Editorial | Reach for low-hanging fruits in economic recovery
Last week’s statement by the Planning Institute of Jamaica (PIOJ) on the scale of the economic fallout in the June quarter, caused by the COVID-19 pandemic, ought to be a reminder of the need for, and a nudge towards, efforts at broadening the base of the island’s economy, including producing for domestic consumption. The enlargement and modernisation of the agricultural sector should be part of this process.
According to the PIOJ’s executive director, Wayne Henry, his agency estimated that between April and June, the first quarter of the current fiscal year, real gross domestic product (GDP) contracted by 18 per cent, compared to the corresponding period in 2019. The decline, notably, was deeper, by four percentage points – or over 28 per cent – than the PIOJ’s worst expectations in May, when it projected a fall-off of between 12 and 14 per cent. The prognosis is now for a contraction of between eight and 10 per cent over the fiscal year, to March 2021.

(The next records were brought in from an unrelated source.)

/-- A reset at a driver's input: it latches its share if it has a whole one and SCRC matches, and keeps the one before otherwise. -/
def LampDrv.latch (now : Nat) (share : Option Nat) (x : LampDrv) : LampDrv :=
  match share.filter (fun v => field v 264 8 == crc8 (leBytes 33 v)) with
  | some v =>
    { latched := (List.range 16).map (fun i => (field v (16 * i) 12, field v (16 * i + 12) 4))
      latchedAt := some now, off := false, shareOk := true
      stretch := if bitAt v 260 then some (field v 256 4, now + 100000) else none }
  | none => { x with shareOk := false, stretch := none }

/-- The on-time of a driver's channel, in 25 ns per PWM period: 80 where the first period after the latch stretches it, else the ON of its
share (R387). -/
def LampDrv.onTime (now i : Nat) (x : LampDrv) : Nat :=
  if x.off then 0
  else if x.stretch.any (fun p => p.1 == i && now < p.2) then 80
  else (x.latched.getD i (0, 0)).1

/-- Whether a channel has been stretched, and measured, in a period that has ended (R387). -/
def LampDrv.stretched (now i : Nat) (x : LampDrv) : Bool := x.stretch.any (fun p => p.1 == i && p.2 ≤ now)

/-- The bits a driver reads in the slots at its input: high for less than 0.6 µs is 0 (R384). -/
def readSlots (highs : List Nat) : Nat := (highs.zipIdx.map (fun p => if 600 ≤ p.1 then 2 ^ p.2 else 0)).sum

/-- The diagnosis word of a driver: a channel is measured where its on-time is 2 µs or more, or its stretch was (R387, R388). -/
def LampDrv.diagnosis (now : Nat) (st : List Nat) (temp : Nat) (ot : Bool) (x : LampDrv) : Nat :=
  let seen (i : Nat) : Bool := 80 ≤ x.onTime now i || x.stretched now i
  let sts := (List.range 16).map (fun i => (if seen i then st.getD i 3 else 3) * 4 ^ i)
  let done := (List.range 16).any (fun i => x.stretched now i)
  let body := sts.sum + temp * 2 ^ 32 + bit x.shareOk * 2 ^ 40 + bit done * 2 ^ 41 + bit ot * 2 ^ 42
  body + crc8 (leBytes 6 body) * 2 ^ 48

/-- A stream ends at a driver's input: the driver forwards what follows its share and appends its diagnosis word, and a reset of 50 µs or
more, of 5 µs never, between the two freely, latches its share (R384, R387). -/
def State.driverLatch (d : Nat) (inp : ChainIn) (s : State) : State :=
  let f := s.fresh
  let s := f.2
  if inp.low < 5000 ∨ (inp.low < 50000 ∧ f.1 % 2 = 0) then s else
    let x := s.driver d
    let s := s.send (.driver d (chainSlots (inp.highs.length - 272) (readSlots (inp.highs.drop 272)) ++
      chainSlots 56 (x.diagnosis s.clock.up inp.st inp.temp inp.ot)))
    let share := if 272 ≤ inp.highs.length then some (readSlots (inp.highs.take 272)) else none
    s.modCorbel (fun y => { y with drivers := assocSet d (x.latch s.clock.up share) y.drivers })

/-- A driver that has latched no share for 100 ms switches its channels off (R387). -/
def State.driverTimeout (d : Nat) (s : State) : State :=
  if ((s.driver d).latchedAt).any (fun t => s.since t 100000000) then
    s.modCorbel (fun x => { x with drivers := assocSet d { s.driver d with off := true } x.drivers })
  else s

/-! ## The indicator matrix (R400 to R403) -/

/-- The two pins of a pair: rows 0 to 15, columns 16 to 31 (R403). -/
def pairPins (p : Nat) : Nat × Nat := if p < 15 then (p, p + 1) else if p < 30 then (p + 1, p + 2) else (16, 15)

/-- Whether a matrix pin is held high-impedance. -/
def Panel.pinHeld (x : Panel) (pin : Nat) : Bool :=
  (List.range 31).any (fun p => x.pinLatch.getLsbD p && ((pairPins p).1 == pin || (pairPins p).2 == pin))

/-- The code of an indicator shown now: dark in the second half of its blink period (R400). -/
def shownCode (now v : Nat) : Nat :=
  match v / 64 with
  | 0 => v % 64
  | 1 => if now % 1000000000 < 500000000 then v % 64 else 0
  | _ => if now % 250000000 < 125000000 then v % 64 else 0

/-- A row's codes after the 300 mA rule, and whether it is limited (R401). -/
def limitRow (l : List Nat) : List Nat × Bool :=
  let t := l.sum
  if 787 < t then (l.map (fun v => v * 787 / t), true) else (l, false)

/-- The pin-pair test of a blanking interval: `shorted` says that the pair was detected (R403). -/
def State.pairTest (shorted : Bool) (s : State) : State :=
  let x := s.panel
  let p := x.pair
  let latch := shorted && x.failed.getLsbD p && !(x.pinLatch.getLsbD p)
  let s := { s with panel := { x with
    pair := (p + 1) % 31, failed := setBit x.failed p shorted
    pinLatch := if latch then setBit x.pinLatch p true else x.pinLatch } }
  if latch then s.emit srcCorbel 0x1706 0 [p] else s

/-- A row slot: blanking with its test, then the row's column currents; `ua` is what the columns draw: less than half the set current of
CODE × 24 ÷ 63 mA in 16 consecutive frames marks an indicator OPEN (R400, R401). -/
def State.rowSlot (shorted : Bool) (ua : List Nat) (s : State) : State :=
  let pair := s.panel.pair
  let s := s.pairTest shorted
  let x := s.panel
  let r := x.row
  let codes := (List.range 16).map (fun c => shownCode s.now (x.codes.get (16 * r + c)))
  let (cols, lim) := limitRow codes
  let dark := x.pinHeld r || x.rowLatched.getLsbD r
  let cols := cols.zipIdx.map (fun p => if dark || x.pinHeld (16 + p.2) then 0 else p.1)
  let upd (y : Panel) (c : Nat) : Panel :=
    let i := 16 * r + c
    let bad := 0 < cols.getD c 0 && decide (126 * ua.getD c 0 < 24000 * cols.getD c 0)
    let n := if bad then satInc 16 (y.openRun.get i) else 0
    { y with openRun := y.openRun.set i n, openBits := y.openBits.set i (bit (n == 16)) }
  let y := (List.range 16).foldl upd { x with row := (r + 1) % 16, rowLimited := setBit x.rowLimited r lim }
  ({ s with panel := y }).send (.matrix r (pnBlank (s.sec SecId.panel)) pair cols)

/-- Whether the test of a pin pair detects the resistance between its pins: always below 1 kΩ, never above 10 kΩ, freely between (R403). -/
def State.pairShorted (ohm : Nat) (s : State) : Bool := ohm < 1000 || (ohm ≤ 10000 && s.fresh.1 % 2 == 1)

/-- A row slot of a matrix that is driven, once the slot before has lasted 10^6 ÷ (16 × FRAME_HZ) µs (R399, R400). -/
def State.matrixSlot (ohm : Nat) (ua : List Nat) (s : State) : State :=
  if s.corbelOn ∧ pnEn (s.sec SecId.panel) ∧
      s.panel.slotAt.all (fun t => s.since t (1000000000 / (16 * pnHz (s.sec SecId.panel)))) then
    let s := State.rowSlot (s.pairShorted ohm) ua s.fresh.2
    { s with panel := { s.panel with slotAt := some s.clock.up } }
  else s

There was some slowdown in the economy before the onset of the coronavirus in Jamaica, whose first confirmed case of COVID-19 was on March 10. Indeed, between January and March, output declined by 2.3 per cent. While measures to curb the spread of the virus contributed to that fall-off, the big impact was 37 per cent in mining.
Now, though, as Dr Henry observed, the primary driver of the collapse was the “measures to manage the COVID-19 pandemic, commencing in mid-March”. These included, like most countries, the closure of the island’s borders. The combined effect of the domestic and international action was a hammer blow to Jamaica’s crucial tourism industry. While tourism’s contribution to the GDP hovers at just under 10 per cent, its indirect contribution, by most estimates, is closer to 35 per cent.
Between April and June, Dr Henry reported, the hotels and restaurants industry tumbled an estimated 87.5 per cent, “reflecting a sharp decline in visitor arrivals and the number of persons utilising restaurant services”. Visitor expenditure for the period crashed by 98 per cent, to a mere US$16.2 million, when compared to the corresponding period in 2019. Tens of thousands of people have lost their jobs in tourism and related sectors.
PURSUE RATIONAL POLICIES
Obviously, Jamaica couldn’t sustain an indefinite lockdown of its economy. The Government, therefore, has to pursue rational policies that balance the protection of the health of citizens and their economic well-being. The robust enforcement of protective measures, such as the wearing of masks in public places and adherence to rules governing physical distancing and sanitisation, is important.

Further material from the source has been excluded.